A few years ago, I spent the summer living in the town of Os´wie˛cim, a place known to most of the world as Auschwitz. One weekend, I took the bus to nearby Kraków where, in a small English-language bookstore, I found a copy of Jacqueline Osherow's fourth collection of poetry, Dead Men's Praise. Some books work a special magic, not only through their intelligence and technical brilliance, but also through their ability to arrive in a reader's life at just the right moment, when they are most needed. While I may have encountered Osherow's latest collection, The Hoopoe's Crown, under more prosaic circumstances, her wit, erudition, and skillful handling of received forms continue to amaze me. Here, again, Osherow dazzles, proving that she is one of the American masters of terza rima as well as a gifted writer of sonnets, villanelles, and sestinas.

The text opens with a feminist reclaiming of Jewish tradition. In "My Version: Medieval Acrostic," Osherow uses a form of poetry often employed by Jewish mystics to encode her own name, Jacqueline. As is true in much of Osherow's work, the speaker's voice is half-colloquial, half-poetic: "Jealousy? Homage? Longing? Superstition? / All I know is, I want to join those guys." Later she demands, "Let me in, guys—even if I'm wrong." And, to one-up the male poets whom she admires and wishes to [End Page 194] emulate, Osherow writes an acrostic whose lines not only spell out their own secret but that also rhyme.

In "Fata Morgana," Osherow's speaker stands in the desert, not far from the Dead Sea. Although her speaker belongs to the modern world, overhearing snatches of Radio Jordan from a passing car, she is preoccupied by thoughts of Lot's wife and the ancient, inherently human desire for knowledge: "Here, there's only salt and bitterness / and as for shade, I would get between / even the most brutal sun and anything; / I can't help it. I need light. I want to see." It is this need "to see" that drives the collection, regardless of whether Osherow sets her poems in the United States, in Europe, or in Israel.
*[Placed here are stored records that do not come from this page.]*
/-- The end of weighing at Pe (03 R48 to R50): too few samples fault the record; enough give the rounded mean of a
settled weighing, else the maximum. The request of the weighed record is taken at once, the RE being idle (05 R83,
R84): without job terms it ends with NO_JOB, without an ACTIVE slot with NO_TARIFF; with no fitting limit copy a walk
starts at its header read, with one the piece is classified, and a miss of the rate line cache starts the walk at its
directory read while a hit rates the piece (05 R85, R87, R90, R91; 04 R63, R64). A sample that the Pe position alone
gives to the record, and that comes together with the forward step to Pe, is accumulated or discarded (03 R51), and is
discarded with no such step (03 R44); that the step comes together when it waits next is the model's choice (assumption
log 36). -/
def Obligations.WeighingEndsAtPe : Prop :=
  (∀ (a b : Bool) (s : State) (r : Record), s.beltClear → s.onlyRecord r s.loader.config.pe →
     s.loader.config.ordered = true → s.loader.config.x ≤ 4095 → r.awaits = .pe → r.phase = .measuring →
     (r.weighing.count < s.loader.config.minSamples →
       exec (.forwardStep a b) s = .next
         { s.stepped a b with
           table :=
             { s.table with records := [{ r with awaits := .d, phase := .faulted, pass := .noWeight }] } }) ∧
     ∀ (low high : Nat) (settled : Bool), s.loader.config.minSamples ≤ r.weighing.count → 0 < r.weighing.count →
       r.weighing.min = some low → r.weighing.max = some high → r.terms = none →
       settled = decide (high - low ≤ s.loader.config.settleBand) →
       exec (.forwardStep a b) s = .next
         { s.stepped a b with
           table :=
             { s.table with
               records :=
                 [{ r with
                    awaits := .d
                    phase := .faulted
                    waiting := false
                    rating := some (.fault .noJob)
                    weighing :=
                      { r.weighing with
                        settled := settled
                        weight :=
                          some (if settled then (r.weighing.sum + r.weighing.count - 1) / r.weighing.count
                            else high) } }] } }) ∧
  (∀ (a b : Bool) (s : State) (r q : Record) (t : JobTerms) (l low high weight : Nat) (settled : Bool), s.beltClear →
    s.onlyRecord r s.loader.config.pe → s.loader.config.ordered = true → s.loader.config.x ≤ 4095 → r.awaits = .pe →
    r.phase = .measuring → s.loader.config.minSamples ≤ r.weighing.count → 0 < r.weighing.count →
    r.weighing.min = some low → r.weighing.max = some high → r.terms = some t → r.length = some l →
    settled = decide (high - low ≤ s.loader.config.settleBand) →
    weight = (if settled then (r.weighing.sum + r.weighing.count - 1) / r.weighing.count else high) →
    q = { r with
          awaits := .d, phase := .weighed, waiting := false
          weighing := { r.weighing with settled := settled, weight := some weight } } →
    (s.tariff.slotA.state ≠ .active → s.tariff.slotB.state ≠ .active →
      exec (.forwardStep a b) s = .next
        { s.stepped a b with
          table := { s.table with records := [{ q with phase := .faulted, rating := some (.fault .noTariff) }] } }) ∧
    ∀ (id : SlotId) (walk : WalkStage → Option Format → Walk), s.tariff.active = some id →
      (∀ stage format, walk stage format =
        { record := some r.key, slot := id, image := (s.tariff.slot id).image, cls := t.cls, zone := t.zone,
          length := l, thickness := r.thickness, stage := stage, format := format, entry := none, noFill := false }) →
      (s.rater.limits = none ∨ (∃ m, s.rater.limits = some m ∧ m.image ≠ (s.tariff.slot id).image) →
        exec (.forwardStep a b) s = .next
          { s.stepped a b with
            table := { s.table with records := [{ q with phase := .rating }] }
            rater := { s.rater with walk := some (walk .header none) }
            tariff := { s.tariff with marker := some id, port := some .walkRead } }) ∧
      ∀ (m : Limits) (mm : Nat), s.rater.limits = some m → m.image = (s.tariff.slot id).image →
        mm = l / s.loader.config.cpm →
        ((m.lengthStandard < mm ∨ m.thickStandard < r.thickness) → (m.lengthBulky < mm ∨ m.thickBulky < r.thickness) →
          (m.lengthOversize < mm ∨ m.thickOversize < r.thickness) →
          exec (.forwardStep a b) s = .next
            { s.stepped a b with
              table :=
                { s.table with records := [{ q with phase := .faulted, rating := some (.fault .formatRejected) }] } }) ∧
        ∀ (f : Format) (lines : List RateLine),
          ((f = .standard ∧ mm ≤ m.lengthStandard ∧ r.thickness ≤ m.thickStandard) ∨
            (f = .bulky ∧ (m.lengthStandard < mm ∨ m.thickStandard < r.thickness) ∧ mm ≤ m.lengthBulky ∧
              r.thickness ≤ m.thickBulky) ∨
            (f = .oversize ∧ (m.lengthStandard < mm ∨ m.thickStandard < r.thickness) ∧
              (m.lengthBulky < mm ∨ m.thickBulky < r.thickness) ∧ mm ≤ m.lengthOversize ∧
              r.thickness ≤ m.thickOversize)) →
          s.rater.cache[(t.cls + t.zone) % 8]? = some lines →
          ((∀ x ∈ lines, x.cls ≠ t.cls ∨ x.zone ≠ t.zone) →
            exec (.forwardStep a b) s = .next
              { s.stepped a b with
                table := { s.table with records := [{ q with phase := .rating }] }
                rater := { s.rater with walk := some (walk .directory (some f)) }
                tariff := { s.tariff with marker := some id, port := some .walkRead } }) ∧
          ∀ (front : List RateLine) (line : RateLine) (back : List RateLine) (result : RatingResult)
            (phase : MeasurePhase), lines = front ++ line :: back → line.cls = t.cls → line.zone = t.zone →
            (∀ x ∈ front ++ back, x.cls ≠ t.cls ∨ x.zone ≠ t.zone) → r.foreign = none →
            result =
              computeRating line.image s.loader.config.valueCap line.entry line.steps f t.service weight
                r.weighing.overFlag →
            ((phase = .rated ∧ ∃ part, result = .rated part) ∨ (phase = .faulted ∧ ∃ why, result = .fault why)) →
            exec (.forwardStep a b) s = .next
              { s.stepped a b with
                table := { s.table with records := [{ q with phase := phase, rating := some result }] }
                rater :=
                  { s.rater with cache := s.rater.cache.set ((t.cls + t.zone) % 8) (line :: (front ++ back)) } }) ∧
  ∀ (raw : BitVec 24) (s : State) (r : Record) (l : Nat), s.loader.powered = true → s.loader.mode = some .running →
    s.onlyRecord r s.loader.config.pe → r.awaits = .pe → r.phase = .measuring → r.length = some l →
    l + s.loader.config.ps = s.loader.config.pe → s.loader.config.ps < s.loader.config.pe →
    s.loader.config.pe ≤ 4095 →
    (∀ (a b : Bool) (rest : List Instr), s.pending = .forwardStep a b :: rest →
      exec (.sampleArrival raw) s = .next { s with free := s.free + 1 } ∨
        exec (.sampleArrival raw) s = .next
          { s with
            free := s.free + 1
            table :=
              { s.table with
                records :=
                  [{ r with
                     weighing :=
                       accumulate ((raw.toInt - s.wu.zero) * (s.loader.config.gain : Int) / 65536) r.weighing }] } }) ∧
    ((∀ a b, s.pending.head? ≠ some (.forwardStep a b)) → exec (.sampleArrival raw) s = .next s)
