@[simp] theorem State.setFree_loader (s : State) (v : Nat) : (s.setFree v).loader = s.loader := rfl
@[simp] theorem State.setFree_lpu (s : State) (v : Nat) : (s.setFree v).lpu = s.lpu := rfl
@[simp] theorem State.setFree_table (s : State) (v : Nat) : (s.setFree v).table = s.table := rfl
@[simp] theorem State.setFree_wu (s : State) (v : Nat) : (s.setFree v).wu = s.wu := rfl
@[simp] theorem State.setFree_inhibit (s : State) (v : Nat) : (s.setFree v).inhibit = s.inhibit := rfl
@[simp] theorem State.setFree_tariff (s : State) (v : Nat) : (s.setFree v).tariff = s.tariff := rfl
@[simp] theorem State.setFree_rater (s : State) (v : Nat) : (s.setFree v).rater = s.rater := rfl
@[simp] theorem State.setFree_cc (s : State) (v : Nat) : (s.setFree v).cc = s.cc := rfl
@[simp] theorem State.setFree_au (s : State) (v : Nat) : (s.setFree v).au = s.au := rfl
@[simp] theorem State.setFree_ip (s : State) (v : Nat) : (s.setFree v).ip = s.ip := rfl
@[simp] theorem State.setFree_lc (s : State) (v : Nat) : (s.setFree v).lc = s.lc := rfl
@[simp] theorem State.setFree_pins (s : State) (v : Nat) : (s.setFree v).pins = s.pins := rfl
@[simp] theorem State.setFree_free (s : State) (v : Nat) : (s.setFree v).free = v := rfl
@[simp] theorem State.setFree_pending (s : State) (v : Nat) : (s.setFree v).pending = s.pending := rfl
@[simp] theorem State.setFree_setFree (s : State) (v w : Nat) : (s.setFree v).setFree w = s.setFree w := rfl
@[simp] theorem State.setFree_self (s : State) : s.setFree s.free = s := rfl

@[simp] theorem State.setPending_loader (s : State) (v : List Instr) : (s.setPending v).loader = s.loader := rfl
@[simp] theorem State.setPending_lpu (s : State) (v : List Instr) : (s.setPending v).lpu = s.lpu := rfl
@[simp] theorem State.setPending_table (s : State) (v : List Instr) : (s.setPending v).table = s.table := rfl
@[simp] theorem State.setPending_wu (s : State) (v : List Instr) : (s.setPending v).wu = s.wu := rfl
@[simp] theorem State.setPending_inhibit (s : State) (v : List Instr) : (s.setPending v).inhibit = s.inhibit := rfl
@[simp] theorem State.setPending_tariff (s : State) (v : List Instr) : (s.setPending v).tariff = s.tariff := rfl
@[simp] theorem State.setPending_rater (s : State) (v : List Instr) : (s.setPending v).rater = s.rater := rfl
@[simp] theorem State.setPending_cc (s : State) (v : List Instr) : (s.setPending v).cc = s.cc := rfl
@[simp] theorem State.setPending_au (s : State) (v : List Instr) : (s.setPending v).au = s.au := rfl
@[simp] theorem State.setPending_ip (s : State) (v : List Instr) : (s.setPending v).ip = s.ip := rfl
@[simp] theorem State.setPending_lc (s : State) (v : List Instr) : (s.setPending v).lc = s.lc := rfl
@[simp] theorem State.setPending_pins (s : State) (v : List Instr) : (s.setPending v).pins = s.pins := rfl
@[simp] theorem State.setPending_free (s : State) (v : List Instr) : (s.setPending v).free = s.free := rfl
@[simp] theorem State.setPending_pending (s : State) (v : List Instr) : (s.setPending v).pending = v := rfl
@[simp] theorem State.setPending_setPending (s : State) (v w : List Instr) : (s.setPending v).setPending w = s.setPending w := rfl
@[simp] theorem State.setPending_self (s : State) : s.setPending s.pending = s := rfl

end Sys2Proof.Machine
end

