@[simp] theorem insertRecord_loader (s : State) (r : Record) : (s.insertRecord r).loader = s.loader := rfl
@[simp] theorem insertRecord_lpu (s : State) (r : Record) : (s.insertRecord r).lpu = s.lpu := rfl
@[simp] theorem insertRecord_wu (s : State) (r : Record) : (s.insertRecord r).wu = s.wu := rfl
@[simp] theorem insertRecord_inhibit (s : State) (r : Record) : (s.insertRecord r).inhibit = s.inhibit := rfl
@[simp] theorem insertRecord_tariff (s : State) (r : Record) : (s.insertRecord r).tariff = s.tariff := rfl
@[simp] theorem insertRecord_rater (s : State) (r : Record) : (s.insertRecord r).rater = s.rater := rfl
@[simp] theorem insertRecord_cc (s : State) (r : Record) : (s.insertRecord r).cc = s.cc := rfl
@[simp] theorem insertRecord_au (s : State) (r : Record) : (s.insertRecord r).au = s.au := rfl
@[simp] theorem insertRecord_ip (s : State) (r : Record) : (s.insertRecord r).ip = s.ip := rfl
@[simp] theorem insertRecord_lc (s : State) (r : Record) : (s.insertRecord r).lc = s.lc := rfl
@[simp] theorem insertRecord_pins (s : State) (r : Record) : (s.insertRecord r).pins = s.pins := rfl
@[simp] theorem insertRecord_free (s : State) (r : Record) : (s.insertRecord r).free = s.free := rfl
@[simp] theorem insertRecord_pending (s : State) (r : Record) : (s.insertRecord r).pending = s.pending := rfl
@[simp] theorem insertRecord_running (s : State) (r : Record) : (s.insertRecord r).running = s.running := rfl
@[simp] theorem insertRecord_inService (s : State) (r : Record) : (s.insertRecord r).inService = s.inService := rfl
@[simp] theorem insertRecord_started (s : State) (r : Record) : (s.insertRecord r).started = s.started := rfl
@[simp] theorem insertRecord_inStartUp (s : State) (r : Record) : (s.insertRecord r).inStartUp = s.inStartUp := rfl
@[simp] theorem insertRecord_eligible (s : State) (r : Record) : (s.insertRecord r).eligible = s.eligible := rfl
@[simp] theorem insertRecord_isTail (s : State) (r : Record) : (s.insertRecord r).isTail = s.isTail := rfl
@[simp] theorem insertRecord_hasRoom (s : State) (r : Record) (n : Nat) : (s.insertRecord r).hasRoom n = s.hasRoom n := rfl
@[simp] theorem insertRecord_sending (s : State) (r : Record) : (s.insertRecord r).sending = s.sending := rfl

@[simp] theorem reorder_loader (s : State) : (reorder s).loader = s.loader := rfl
@[simp] theorem reorder_lpu (s : State) : (reorder s).lpu = s.lpu := rfl
@[simp] theorem reorder_wu (s : State) : (reorder s).wu = s.wu := rfl
@[simp] theorem reorder_inhibit (s : State) : (reorder s).inhibit = s.inhibit := rfl
@[simp] theorem reorder_tariff (s : State) : (reorder s).tariff = s.tariff := rfl
@[simp] theorem reorder_rater (s : State) : (reorder s).rater = s.rater := rfl
@[simp] theorem reorder_cc (s : State) : (reorder s).cc = s.cc := rfl
@[simp] theorem reorder_au (s : State) : (reorder s).au = s.au := rfl
@[simp] theorem reorder_ip (s : State) : (reorder s).ip = s.ip := rfl
@[simp] theorem reorder_lc (s : State) : (reorder s).lc = s.lc := rfl
@[simp] theorem reorder_pins (s : State) : (reorder s).pins = s.pins := rfl
@[simp] theorem reorder_free (s : State) : (reorder s).free = s.free := rfl
@[simp] theorem reorder_pending (s : State) : (reorder s).pending = s.pending := rfl
@[simp] theorem reorder_running (s : State) : (reorder s).running = s.running := rfl
@[simp] theorem reorder_inService (s : State) : (reorder s).inService = s.inService := rfl
@[simp] theorem reorder_started (s : State) : (reorder s).started = s.started := rfl
@[simp] theorem reorder_inStartUp (s : State) : (reorder s).inStartUp = s.inStartUp := rfl
@[simp] theorem reorder_eligible (s : State) : (reorder s).eligible = s.eligible := rfl
@[simp] theorem reorder_isTail (s : State) : (reorder s).isTail = s.isTail := rfl
@[simp] theorem reorder_hasRoom (s : State) (n : Nat) : (reorder s).hasRoom n = s.hasRoom n := rfl
@[simp] theorem reorder_sending (s : State) : (reorder s).sending = s.sending := rfl
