/-- A directory entry that is present, and one that is not. -/
theorem witness_directory :
    let s := withArea [(612, 0x86#8)] (walking .directory)
    let e := parseEntry (memReadRun 16 (20 + 16 * (16 * 2 + 5)) (s.tariff.area .a))
    let z := withArea [(612, 0#8)] (walking .directory)
    s.started = true ∧ s.tariff.port = some .walkRead ∧ e.present = true ∧
      (parseEntry (memReadRun 16 612 (z.tariff.area .a))).present = false := by decide

/-- A step table of two steps, bounds 200 and 500, at its offset. -/
def tableCells : List Host.Cell :=
  [(2068, 2#8), (2076, 0#8), (2077, 200#8), (2078, 0#8), (2079, 0#8), (2080, 3#8), (2081, 0x52#8), (2082, 1#8),
    (2083, 0xF4#8), (2084, 0#8), (2085, 0#8), (2086, 4#8), (2087, 0xE2#8)]

/-- The rating of piece A at 500, the bound of its second step. -/
theorem witness_steps :
    let s := withArea tableCells (walking .steps)
    let steps := parseSteps (memReadRun 104 (2068 + 104 * entry37.table) (s.tariff.area .a))
    steps = [{ bound := 200, base := 850 }] ++ { bound := 500, base := 1250 } :: [] ∧ (200 : Nat) < 500 ∧
      entry37.present = true ∧ entry37.permits .bulky = true ∧
      (amountOf entry37 .bulky .tracked 1250 + 9) / 10 = 219 ∧ 219 ≤ s.loader.config.valueCap ∧
      (s.tariff.slot .a).state = .active := by decide +kernel

/-- The faults of the step table read: a barred format, an over flag, a weight past the last bound, a base of 0 with no
fee and no minimum, a value above the cap. -/
theorem witness_steps_faults :
    let s := withArea tableCells (walking .steps)
    let z := withArea (tableCells.map (fun c => if c.1 = 2080 ∨ c.1 = 2081 then (c.1, 0#8) else c)) (walking .steps)
    let steps (s : State) := parseSteps (memReadRun 104 (2068 + 104 * entry37.table) (s.tariff.area .a))
    let free := { entry37 with minimum := 0 }
    entry37.permits .oversize = false ∧ entry37.permits .bulky = true ∧
      { ratedA.weighing with overFlag := true }.overFlag = true ∧ (∀ x ∈ steps s, x.bound < 501) ∧
      steps z = [] ++ { bound := 200, base := 0 } :: [{ bound := 500, base := 1250 }] ∧
      (amountOf free .standard .none 0 + 9) / 10 = 0 ∧
      (amountOf entry37 .bulky .tracked 1250 + 9) / 10 = 219 ∧ { cfg with valueCap := 218 }.valueCap < 219 ∧
      ratedA.terms = some { cls := 2, zone := 5, service := .tracked } ∧ ratedA.weighing.weight = some 463 ∧
      s.rater.walk.map (fun w => w.format) = some (some .bulky) := by decide +kernel

/-- A JOB of number 13, class 2, zone 5, TRACKED, key 10,400. -/
def jobPayload : List Byte := [13#8, 2#8, 5#8, 1#8, 0#8, 0x28#8, 0xA0#8]

/-- JOB on an empty list, for a key the list holds, for another key, out of range, and with a full list. -/
theorem witness_job :
    run.hears 2#4 ∧ jobPayload.length = 7 ∧ fieldAt 0 1 jobPayload = 13 ∧ fieldAt 1 1 jobPayload = 2 ∧
      fieldAt 2 1 jobPayload = 5 ∧ fieldAt 3 1 jobPayload = 1 ∧ BitVec.ofNat 24 (fieldAt 4 3 jobPayload) = 10400#24 ∧
      run.rater.jobs = [] ∧ (jobOf 13 10400#24 true).key = 10400#24 ∧ (jobOf 12 9500#24 true).key ≠ 10400#24 ∧
      7 < fieldAt 1 1 [13#8, 8#8, 5#8, 1#8, 0#8, 0#8, 0#8] ∧ 3 < fieldAt 3 1 [13#8, 2#8, 5#8, 4#8, 0#8, 0#8, 0#8] ∧
      3 ≤ [jobOf 12 9500#24 true, jobOf 13 10400#24 false, jobOf 14 11000#24 false].length := by decide

/-- JOB on a list of one pending job, and on a list of two: a job of the key of either, and one that goes before,
between and after them. -/
theorem witness_job_order :
    let s := { run with rater := { run.rater with jobs := [jobOf 13 10400#24 false], ref := 9500#24 } }
    let x := jobOf 12 9500#24 true
    let y := jobOf 14 11000#24 false
    s.hears 2#4 ∧ s.rater.jobs = [jobOf 13 10400#24 false] ∧ (jobOf 13 10400#24 false).inForce = false ∧
      x.key ≠ 10400#24 ∧ y.key ≠ 10400#24 ∧ x.inForce = true ∧ y.inForce = false ∧
      orderKey 9500#24 x.key < orderKey 9500#24 10400#24 ∧ orderKey 9500#24 10400#24 < orderKey 9500#24 y.key ∧
      orderKey 9500#24 y.key < orderKey 9500#24 11001#24 ∧
      orderKey 9500#24 9499#24 < orderKey 9500#24 x.key := by decide
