-- ==== Sys2Proof/Decode.lean ====
section
/-! DEFINITION. The decoder of the three formats (30_encoding.md R45 to R60), the encoder, and the
host's reading of a bare word of the opcode table. -/

namespace Sys2Proof

open Machine

/-! ## CHAR8 -/

/-- The letters' codes (R53, R65 to R90). -/
def letterRows : List (Byte × Instr) :=
  [(0x41#8, .chA), (0x42#8, .chB), (0x43#8, .chC), (0x44#8, .chD), (0x45#8, .chE),
   (0x46#8, .chF), (0x47#8, .chG), (0x48#8, .chH), (0x49#8, .chI), (0x4A#8, .chJ),
   (0x4B#8, .chK), (0x4C#8, .chL), (0x4D#8, .chM), (0x4E#8, .chN), (0x4F#8, .chO),
   (0x50#8, .chP), (0x51#8, .chQ), (0x52#8, .chR), (0x53#8, .chS), (0x54#8, .chT),
   (0x55#8, .chU), (0x56#8, .chV), (0x57#8, .chW), (0x58#8, .chX), (0x59#8, .chY), (0x5A#8, .chZ)]

/-- The digits' codes (R53, R91 to R100). -/
def digitRows : List (Byte × Instr) :=
  [(0x30#8, .dig0), (0x31#8, .dig1), (0x32#8, .dig2), (0x33#8, .dig3), (0x34#8, .dig4),
   (0x35#8, .dig5), (0x36#8, .dig6), (0x37#8, .dig7), (0x38#8, .dig8), (0x39#8, .dig9)]

/-- The codes of space, `/`, `?` and the two prosigns (R53, R101 to R105). -/
def punctuationRows : List (Byte × Instr) :=
  [(0x20#8, .space), (0x2F#8, .slash), (0x3F#8, .question), (0x2A#8, .star), (0x23#8, .hash)]

/-- The 41 rows that match all eight bits (R54). -/
def charRows : List (Byte × Instr) := letterRows ++ (digitRows ++ punctuationRows)

/-- A byte of a message, in the order of tests of R60: the terminator, the 41 codes, the fallback. -/
def decodeChar (c : Byte) : Instr :=
  if c = msgTerm then .msgTerm
  else match charRows.lookup c with
    | some i => i
    | none => .fallback c

/-! ## PAT8 -/

/-- A pattern byte by the layouts of R47: the sentinel first (R48, R112), then the row whose start bit
is the first 0 from bit 7 down (R50, R113); a byte of all ones has none (R56). -/
def decodePat (p : Byte) : Instr :=
  if p = spacePattern then .patSpace
  else if p.getLsbD 7 = false then .pat7 (p.setWidth 7)
  else if p.getLsbD 6 = false then .pat6 (p.setWidth 6)
  else if p.getLsbD 5 = false then .pat5 (p.setWidth 5)
  else if p.getLsbD 4 = false then .pat4 (p.setWidth 4)
  else if p.getLsbD 3 = false then .pat3 (p.setWidth 3)
  else if p.getLsbD 2 = false then .pat2 (p.setWidth 2)
  else if p.getLsbD 1 = false then .pat1 (p.setWidth 1)
  else if p.getLsbD 0 = false then .pat0
  else .patNoStart

/-! ## CMD2 -/

/-- The command on the `CMD` port (R57). -/
def decodeCmd (c : BitVec 2) : Instr :=
  if c = 0b00#2 then .nop
  else if c = 0b01#2 then .play
  else if c = 0b10#2 then .send
  else .reserved

/-! ## Bytes -/

/-- Why a list of bytes holds no word. No word itself is refused: "Every input value at every port has a
defined effect" (R150). -/
inductive Reject where
  /-- there is no byte to read -/
  | noWord
  /-- the byte is no 2-bit command: a bit above bit 1 is set (log 18) -/
  | commandTooWide (b : Byte)
  deriving DecidableEq, Repr

/-- The first word of the bytes, read in the given format, and the bytes after it. -/
def decode : Format → List Byte → Except Reject (Instr × List Byte)
  | _, [] => .error .noWord
  | .char8, c :: rest => .ok (decodeChar c, rest)
  | .pat8, p :: rest => .ok (decodePat p, rest)
  | .cmd2, b :: rest =>
    if b.toNat < 4 then .ok (decodeCmd (b.setWidth 2), rest) else .error (.commandTooWide b)

/-! ## Encoder -/

/-- The word of an instruction in its format, in the low bits of a byte: the code of a character (R53),
the layout of a pattern (R47), the command (R57). -/
def encode : Instr → Byte
  | .chA => 0x41#8
  | .chB => 0x42#8
  | .chC => 0x43#8
  | .chD => 0x44#8
  | .chE => 0x45#8
  | .chF => 0x46#8
  | .chG => 0x47#8
  | .chH => 0x48#8
  | .chI => 0x49#8
  | .chJ => 0x4A#8
  | .chK => 0x4B#8
  | .chL => 0x4C#8
  | .chM => 0x4D#8
  | .chN => 0x4E#8
  | .chO => 0x4F#8
  | .chP => 0x50#8
  | .chQ => 0x51#8
  | .chR => 0x52#8
  | .chS => 0x53#8
  | .chT => 0x54#8
  | .chU => 0x55#8
  | .chV => 0x56#8
  | .chW => 0x57#8
  | .chX => 0x58#8
  | .chY => 0x59#8
  | .chZ => 0x5A#8
  | .dig0 => 0x30#8
  | .dig1 => 0x31#8
  | .dig2 => 0x32#8
  | .dig3 => 0x33#8
  | .dig4 => 0x34#8
  | .dig5 => 0x35#8
  | .dig6 => 0x36#8
  | .dig7 => 0x37#8
  | .dig8 => 0x38#8
  | .dig9 => 0x39#8
  | .space => 0x20#8
  | .slash => 0x2F#8
  | .question => 0x3F#8
  | .star => 0x2A#8
  | .hash => 0x23#8
  | .fallback c => c
  | .msgTerm => 0x00#8
  | .patSpace => 0b11101111#8
  | .pat1 e => 0b1111110#7 ++ e
  | .pat2 e => 0b111110#6 ++ e
  | .pat3 e => 0b11110#5 ++ e
  | .pat4 e => 0b1110#4 ++ e
  | .pat5 e => 0b110#3 ++ e
  | .pat6 e => 0b10#2 ++ e
  | .pat0 => 0b11111110#8
  | .patNoStart => 0b11111111#8
  | .pat7 e => 0b0#1 ++ e
  | .nop => 0b00000000#8
  | .play => 0b00000001#8
  | .send => 0b00000010#8
  | .reserved => 0b00000011#8

/-! ## A bare word of the opcode table (log 12) -/

/-- The format in which the table's most specific row matches a byte: the rows that fix all eight bits
(the sentinel, PAT_0, PAT_NOSTART, the 41 codes, MSG_TERM), then the commands as bytes, then the pattern
rows with element bits. The three formats share their words and the host's question names no format.
DESIGN CHOICE: log 12. -/
def tableFormat (b : Byte) : Format :=
  if b = spacePattern ∨ b = 0xFE#8 ∨ b = 0xFF#8 then .pat8
  else if b = msgTerm ∨ supportedCode b = true then .char8
  else if b.toNat < 4 then .cmd2
  else .pat8

/-- The format of a table word of `nbits` bits: a row of at most two bits is a command. -/
def wordFormat (nbits : Nat) (b : Byte) : Format :=
  if nbits ≤ 2 then .cmd2 else tableFormat b

/-- What the decoder reads from the table word `w` of `nbits` bits. Every word is one byte, so a wider
one is none. -/
def decodeTableWord (nbits w : Nat) : Option Instr :=
  if 8 < nbits ∨ 256 ≤ w then none
  else match decode (wordFormat nbits (BitVec.ofNat 8 w)) [BitVec.ofNat 8 w] with
    | .ok (i, _) => some i
    | .error _ => none

end Sys2Proof
end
The poet is determined to create surprising dialogues, as she does in "Autumn Psalm," where Chinese poet Wang Wei and Yiddish poet Jacob Glatstein speak to one another among the rhyming tercets: "The writings of the world's most spoken language / across from one that can barely get a minyan." The sooner such disparate male voices are able to converse with one another, the sooner a female poet might enter the discourse as well.

In the second and third sections of the book, Osherow revisits landscapes where Jews once lived and thrived. She uses the geography of the Diaspora to comment on the importance of establishing new customs, traditions that must include a female perspective. "Ri'e Yazmin," an eleven-page tour de force of terza rima, takes place in Spain and begins with epigraphs by Shmuel HaNagid, the most famous Jew of Moslem Spain, and Federico García Lorca. As with earlier poems, Osherow allows the men to talk first, a Jew to a Christian, but slyly asks, "Do you think they'd mind if, at first, I listen in." The reader should understand that Osherow is having her say, although she appears to remain silent within the drama of the poem.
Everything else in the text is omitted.